Task details: Give back the lines of the records exactly, starting at the first and ending at the one with "set_option exponentiation.threshold 1000".

Records to use:

• • • • • • •

-- ==== Sys2Proof/Tests/Slice0.lean ====
section
/-! SUPPORT. The tests: states for them, the checks that refuse an ill-formed command, the worked examples of the manual, and for each statement a
witness of every clause that has hypotheses: a state and operands that meet all of them together. -/

open Sys2Proof Sys2Proof.Machine Host

namespace Sys2Proof.Tests

set_option maxRecDepth 100000
set_option exponentiation.threshold 1000
set_option Elab.async false
set_option linter.unusedVariables false

/-! ## States and readings of results -/

/-- Descriptor bytes from (offset, value) pairs. -/
def D (l : List (Nat × Nat)) : Nat := (l.map (fun e => e.2 * 2 ^ (8 * e.1))).sum

/-- A descriptor that has started. -/
def jb (sr tag sl d : Nat) : Job :=
  { sr := sr, tag := tag, seq := 9, slice := sl, cr := 1, fence := false, irq := false, desc := d, phase := .started, moved := 0, prog := [] }

def slA : Slice := { Slice.none with state := .active }

/-- A device that runs, with slices 0 and 1, and the host's functions enabled. -/
def base : State := { State.reset with
  dev := .run, timeNs := 10 ^ 9, slices := [(0, slA), (1, slA)]
  regs := [(R.MGT_STATUS, 1)] ++ (List.range 16).map (fun k => (R.FWC_CORE_STATUS k, 1)) ++ [(R.PCI_STATUS, 0x1800)]
  pcie := { Pcie.empty with linkUp := true, retry0 := false, retry1 := false }
  clk := { State.reset.clk with linksUp := true } }

/-- base with these descriptors outstanding. -/
def jobs (l : List Job) : State := { base with ring := { base.ring with jobs := l } }

/-- A host ring of 16 entries at a bus or virtual address. -/
def loc0 : RingLoc := { loc := 0, link := 0, base := 4096, log2 := 4, por := 7 }

def sr0 : Sr := { slice := 0, at' := loc0, weight := 1, fallback := 0, fetched := 0, tail := 0, doomed := 0 }

def cr0 : Cr := { slice := 0, at' := loc0, eq := 0, modCount := 1, modTime := 5, head := 0, freed := 0, written := 0, since := 0, timer := none, stuck := false }

def eq0 : Sys2Proof.Machine.Eq := { slice := 0, at' := loc0, vector := 3, head := 0, freed := 0, written := 0, stuck := false }

/-- A region of slice sl that holds granule g, of generation 1. -/
def rgA (sl g : Nat) : Region := { ecc := false, interleave := false, slice := sl, gen := 1, granules := [g], refs := 0, listDpa := 0, hubMask := 1 }

/-- base with rings 0 and with region 1 of slice 1 (handle 0x10001), region 2 of slice 0 (0x10002) and region 3 of slice 1 (0x10003). -/
def full : State := { base with
  pasids := [(7, 0), (8, 1)], xlt := { base.xlt with asids := [(0, ⟨2, 0, 7, 0⟩), (1, ⟨2, 1, 8, 0⟩)] }
  ring := { base.ring with srs := [(0, sr0)], crs := [(0, cr0)], eqs := [(0, eq0)] }
  mem := { base.mem with regions := [(1, rgA 1 5), (2, rgA 0 6), (3, rgA 1 7)] } }

/-- full with these descriptors outstanding. -/
def fjobs (l : List Job) : State := { full with ring := { full.ring with jobs := l } }

/-- s with registers written. -/
def setRegs (s : State) (l : List (Nat × Nat)) : State := l.foldl (fun s e => s.wr e.1 e.2) s

def ioSt : Io (List Byte) → State | .ok s _ => s | .wait s => s | .fail s _ _ => s

def ioVal : Io (List Byte) → List Byte | .ok _ b => b | .wait _ => [] | .fail _ _ _ => []

def ioOk : Io (List Byte) → Bool | .ok _ _ => true | .wait _ => false | .fail _ _ _ => false

def resSt {α : Type} : Res α → State | .ok s _ => s | .fail s _ _ => s

def resVal : Res (List Byte) → List Byte | .ok _ b => b | .fail _ _ _ => []

def resOk {α : Type} : Res α → Bool | .ok _ _ => true | .fail _ _ _ => false

def wioSt : Wio → State | .ok s => s | .wait s => s | .fail s _ _ _ => s

def wioOk : Wio → Bool | .ok _ => true | .wait _ => false | .fail _ _ _ _ => false

theorem io_ok (r : Io (List Byte)) (h : ioOk r = true) : r = .ok (ioSt r) (ioVal r) := by cases r <;> simp_all [ioOk, ioSt, ioVal]

theorem res_ok (r : Res (List Byte)) (h : resOk r = true) : r = .ok (resSt r) (resVal r) := by cases r <;> simp_all [resOk, resSt, resVal]

theorem src_ok (r : Io (List Byte × List Byte)) (h : (match r with | .ok _ _ => true | _ => false) = true) (s : State) : r = .ok (match (generalizing := false) r with | .ok t _ => t | _ => s) ((match (generalizing := false) r with | .ok _ y => y.1 | _ => []), (match (generalizing := false) r with | .ok _ y => y.2 | _ => [])) := by cases r <;> simp_all

theorem wn_ok (r : Wio × Nat) (h : wioOk r.1 = true) : r = (.ok (wioSt r.1), r.2) := by rcases r with ⟨_ | _ | _, _⟩ <;> simp_all [wioOk, wioSt]

theorem resU_ok (r : Res Unit) (h : resOk r = true) : r = .ok (resSt r) () := by cases r <;> simp_all [resOk, resSt]

theorem wio_ok (r : Wio) (h : wioOk r = true) : r = .ok (wioSt r) := by cases r <;> simp_all [wioOk, wioSt]

/-- The check behind State.ready. -/
def readyB (s : State) (sr tag op : Nat) (j : Job) : Bool :=
  decide (s.job sr tag = some j) && decide (j.phase = .started) && decide (dOpcode j.desc = op) &&
  (match acceptingCore op with | some k => decide (s.coreState k = 1) | none => true) &&
  (s.pcie.wroteLinks.filter (fun w => w.1 = sr && w.2.1 = tag)).isEmpty && !s.guardHolds sr tag && (Tbl.find s.mem.guardFail (ownerNum sr tag)).isNone &&
  s.ckp.jobs.all (fun k => match k.2.run with | some r => !(r.sr = sr && r.tag = tag) | none => true)

theorem ready_of {s : State} {sr tag op : Nat} {j : Job} (h : readyB s sr tag op j = true) : s.ready sr tag op j := by
  unfold readyB at h
  simp only [Bool.and_eq_true, decide_eq_true_eq, List.isEmpty_iff, Bool.not_eq_true', Option.isNone_iff_eq_none] at h
  obtain ⟨⟨⟨⟨⟨⟨⟨h1, h2⟩, h3⟩, h4⟩, h5⟩, h6⟩, h7⟩, h8⟩ := h
  refine ⟨h1, h2, h3, ?_, h5, h6, h7, ?_⟩
  · intro k hk
    rw [hk] at h4
    simpa using h4
  · intro k hk r hr
    have := List.all_eq_true.1 h8 k hk
    rw [hr] at this
    intro hc
    simp [hc.1, hc.2] at this

/-- The check behind State.allLanded. -/
def landedB (s : State) (sr tag : Nat) : Bool :=
  (s.pcie.wroteLinks.filter (fun w => w.1 = sr && w.2.1 = tag)).isEmpty && !s.guardHolds sr tag && (Tbl.find s.mem.guardFail (ownerNum sr tag)).isNone &&
  s.ckp.jobs.all (fun k => match k.2.run with | some r => !(r.sr = sr && r.tag = tag) | none => true)

theorem landed_of {s : State} {sr tag : Nat} (h : landedB s sr tag = true) : s.allLanded sr tag := by
  unfold landedB at h
  simp only [Bool.and_eq_true, List.isEmpty_iff, Bool.not_eq_true', Option.isNone_iff_eq_none] at h
  obtain ⟨⟨⟨h5, h6⟩, h7⟩, h8⟩ := h
  refine ⟨h5, h6, h7, ?_⟩
  intro k hk r hr
  have := List.all_eq_true.1 h8 k hk
  rw [hr] at this
  intro hc
  simp [hc.1, hc.2] at this

theorem landeds {s : State} {l : List KceMsg} (h : l.all (fun x => landedB s x.sr x.tag) = true) : ∀ x ∈ l, s.allLanded x.sr x.tag :=
  fun x hx => landed_of (List.all_eq_true.1 h x hx)

/-- A channel of hub 0 from cell 7 to cell 8 of one hub, and a pipeline of slice 1 that has it. -/
def ch0 : Chan := { hub := 0, num := 5, sCell := 7, sIdx := 0, rCell := 8, rIdx := 0, buf := 128, size := 4, credits := 2, put := 3, sent := 1, recv := 1, freed := 0 }

def st0 : Stage := { unit := 7, always := false, progOff := 0, progLen := 64, loadOff := 0, nbr := 0, weight := 1, cells := [7, 8] }

def img0 : Image := { stages := [st0], chans := [ch0], frames := [], spines := [], grants := [], entryCount := 1, entries := [0], inits := [], dvfs := [], programs := [zeroBytes 64], digest := 9 }

def pipe0 : Pipe := { state := .loaded, prev := .loaded, slice := 1, img := img0, regions := [], pending := 0, late := 0, waves := 0, wave := none, queue := [], arm := none, plan := none, loader := (0, 1), bound := [] }

/-- full with pipeline 1 (handle 0x10001) loaded. -/
def withPipe (p : Pipe) : State := { full with pipes := { full.pipes with tab := [(1, p)], gen := [(1, 1)] }, chans := [(1, p.img.chans)] }

/-- Memory that holds bytes from an address. -/
def memAt (a : Nat) (bs : List Byte) : Mem := ((bs.zip (List.range bs.length)).filter (fun p => p.1 != 0)).map (fun p => (a + p.2, p.1))

theorem res_eq {r : Res (List Byte)} {s : State} {b : List Byte} (h : (match r with | .ok t y => decide (t = s) && decide (y = b) | _ => false) = true) : r = .ok s b := by
  cases r <;> simp_all

/-- The image of one stage on cell 7, with one entry and no channel. -/
def imgRest : List Byte := zeroBytes 112 ++ (leBytes 4 7 ++ zeroBytes 4 ++ leBytes 4 324 ++ leBytes 4 60 ++ zeroBytes 8 ++ leBytes 2 1 ++ zeroBytes 38) ++ zeroBytes 4 ++ zeroBytes 60

def imgBytes : List Byte :=
  leBytes 4 0x39504946 ++ [0, 1, 0, 0] ++ leBytes 4 384 ++ leBytes 2 1 ++ leBytes 2 0 ++ [0, 1, 0, 0] ++ [0] ++ List.replicate 11 255 ++ zeroBytes 16 ++ leBytes 4 256 ++ zeroBytes 16 ++
    leBytes 4 320 ++ zeroBytes 24 ++ leBytes 48 0x6db6c5e9e9ebf8c695c653cc5bc0f19ea53e3b1b27a33ce6f6c81bd1698c5f2d386beae3571d1e06b531f429ae743503 ++ imgRest

/-- The record of a plan of one rank, device index 5, with one phase and the image above. -/
def planRest : List Byte := leBytes 2 5 ++ zeroBytes 2 ++ ([0, 0, 0, 1] ++ zeroBytes 12 ++ leBytes 4 32 ++ zeroBytes 44) ++ zeroBytes 60 ++ imgBytes

def planBytes : List Byte :=
  leBytes 4 0x4C504343 ++ [0, 1] ++ leBytes 2 5 ++ leBytes 4 7 ++ leBytes 2 1 ++ [1, 0] ++ leBytes 4 640 ++ leBytes 4 128 ++ leBytes 4 132 ++ leBytes 4 256 ++ leBytes 4 128 ++
    zeroBytes 12 ++ leBytes 48 0x14d193f027fc79670abb02b519e8ddb27d2627cbbbcc420240f92efe6e7739a79068df714e49bda111ca353a5b08708a ++ zeroBytes 32 ++ planRest

def ph0 : CPhase := collPhase ([0, 0, 0, 1] ++ zeroBytes 12 ++ leBytes 4 32 ++ zeroBytes 44)

def plan0 : Plan :=
  { state := 1, slice := 1, planId := 7, deviceIndex := 5, ranks := [5], qps := [], phases := [ph0], timeoutMs := 1000, seed := 0, pipe := 1, regions := []
    current := none, checked := [], matched := [], owed := [], queue := [], stopped := [], done := [], resid := [], residN := [] }

def cst0 : CStep := { sr := 0, tag := 6, count := 2, step := 3, inRegion := 0x10001, inOff := 0, outRegion := 0x10003, outOff := 64, outBytes := 0, onDone := none }

/-- Plan 0 (handle 0) over pipeline 1, with these descriptors outstanding and the features agreed. -/
def withPlan (p : Plan) (q : Pipe) (l : List Job) : State :=
  let s := withPipe q
  { s with colls := { s.colls with plans := [(0, p)] }, ring := { s.ring with jobs := l }, regs := (R.FWC_AGREED, 255) :: s.regs }

/-- A connected QP of slice 1. -/
def qp0 : Qp :=
  { slice := 1, rm := false, sched := false, encrypt := false, ipv6 := false, vlan := false, payload := 4096, port := 0, subport := 0, denux := false
    compAllowed := 3, pasid := 8, recvCr := 0, key := 0, nextKey := 0, dscp := 0, pcp := 0, peerIndex := 0, localIndex := 0, peerIp := zeroBytes 16, peerMac := 0
    peerQp := 77, retry := 3, rnrRetry := 3, ackCoalesce := 1, state := .rts, paths := [⟨0, 0, 0, 0, false, 0, 0, 0, 0⟩, ⟨0, 0, 0, 0, false, 0, 0, 0, 0⟩]
    nextPsn := 0, nextMsn := 0, nextSsn := 0, ackBase := 0, unacked := [], msgs := [], expiries := 0, paused := false, keyPhase := false, keyPkts := 0, rekey := false
    closing := none, flushing := [], base := 0, rxMsn := 0, rxSet := [], rxMsgs := [], recvs := [], recvNext := 0, atomics := [], sinceAck := 0, ceCount := 0
    echoTs := 0, echoPath := 0, rxPhase := false, grace := false, responses := [], waiting := [], rxFault := none, parity := 0, ackSince := 0, graceSince := 0 }

/-- The record of a schedule with no gate list and no window. -/
def schedBytes : List Byte := leBytes 4 0x31534C54 ++ leBytes 2 3 ++ leBytes 2 0 ++ leBytes 4 1048576 ++ zeroBytes 12 ++ leBytes 4 128 ++ zeroBytes 4 ++ leBytes 48 0x5bb99848f1d21ad5fb656fe7bfde4e27dae1f663bfc70c4c4307be1411b7fd216ae3b1b17e32d94c3896ac51a760b038 ++ zeroBytes 48

theorem img_of {r : ImgRes} {s : State} {i : Image} (h : (match r with | .ok t k => decide (t = s) && decide (k = i) | .fail _ _ _ => false) = true) : r = .ok s i := by
  cases r <;> simp_all

/-- Instruction bytes, filled up to 16. -/
def ib (l : List Nat) : List Byte := (l.map (BitVec.ofNat 8)) ++ List.replicate (16 - l.length) 0

def en (l : List Nat) : Enc := (decode (ib l)).getD Enc.start

/-- Sequencer k runs, slice 1 owning it, with these bytes next at its pc and these registers. -/
def atSeq (k : Nat) (l : List Nat) (r : List (Nat × TW)) : State :=
  let s : State := { full with seqs := [(k, { Seq.fresh with pre := ib l, r := r, pc := 64, icount := 7, pipe := some (1, 0, 0), cs := if 1536 ≤ k then 2 ^ 13 else 0 })] }
  if k < 1536 then s.wr (R.LAT_CELL_STATE k) (2 + 256) else s

/-- The check behind State.clearsChecks. -/
def clearB (s : State) (k : Nat) (e : Enc) : Bool :=
  (!isCore k || (s.seq k).mpuOk 0 (s.seq k).pc e.len 3) && e.legal (isCore k) (s.seq k).ti && (!e.privileged || (s.seq k).kernel) && (e.op != 0x09 || e.waive) &&
  (match e.pred with | none => true | some p => decide (((s.seq k).reg (p % 32)).tag = tgBool) && decide (((s.seq k).reg (p % 32)).val % 2 = 1 - b2n (bit p 5))) &&
  (match e.cntr with | none => true | some c => decide (((s.seq k).reg (c % 32)).tag = tgUint) && decide (0 < ((s.seq k).reg (c % 32)).val) && decide (((s.seq k).reg (c % 32)).val ≤ 2 ^ 20))

theorem clear_of {s : State} {k : Nat} {e : Enc} (h : clearB s k e = true) : s.clearsChecks k e := by
  unfold clearB at h
  simp only [Bool.and_eq_true, Bool.or_eq_true, Bool.not_eq_true', bne_iff_ne, ne_eq] at h
  obtain ⟨⟨⟨⟨⟨h1, h2⟩, h3⟩, h4⟩, h5⟩, h6⟩ := h
  refine ⟨?_, h2, ?_, ?_, ?_, ?_⟩
  · intro a; rcases h1 with b | b
    · simp_all
    · exact b
  · intro a; rcases h3 with b | b
    · simp_all
    · exact b
  · intro a; rcases h4 with b | b
    · exact absurd a b
    · exact b
  · intro p hp; rw [hp] at h5; simpa using h5
  · intro p hp; rw [hp] at h6; simpa [and_assoc] using h6

/-- The instruction found, as data. -/
def foundB (s : State) (k op : Nat) (e : Enc) (bs : List Byte) : Bool :=
  s.canIssue k false && (match s.fetchAt k (s.seq k) with | .instr e' bs' => decide (e' = e) && decide (bs' = bs) | _ => false) && decide (e.op = op)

• • • • • • •

Completed exercise:
-- ==== Sys2Proof/Tests/Slice0.lean ====
section
/-! SUPPORT. The tests: states for them, the checks that refuse an ill-formed command, the worked examples of the manual, and for each statement a
witness of every clause that has hypotheses: a state and operands that meet all of them together. -/

open Sys2Proof Sys2Proof.Machine Host

namespace Sys2Proof.Tests

set_option maxRecDepth 100000
set_option exponentiation.threshold 1000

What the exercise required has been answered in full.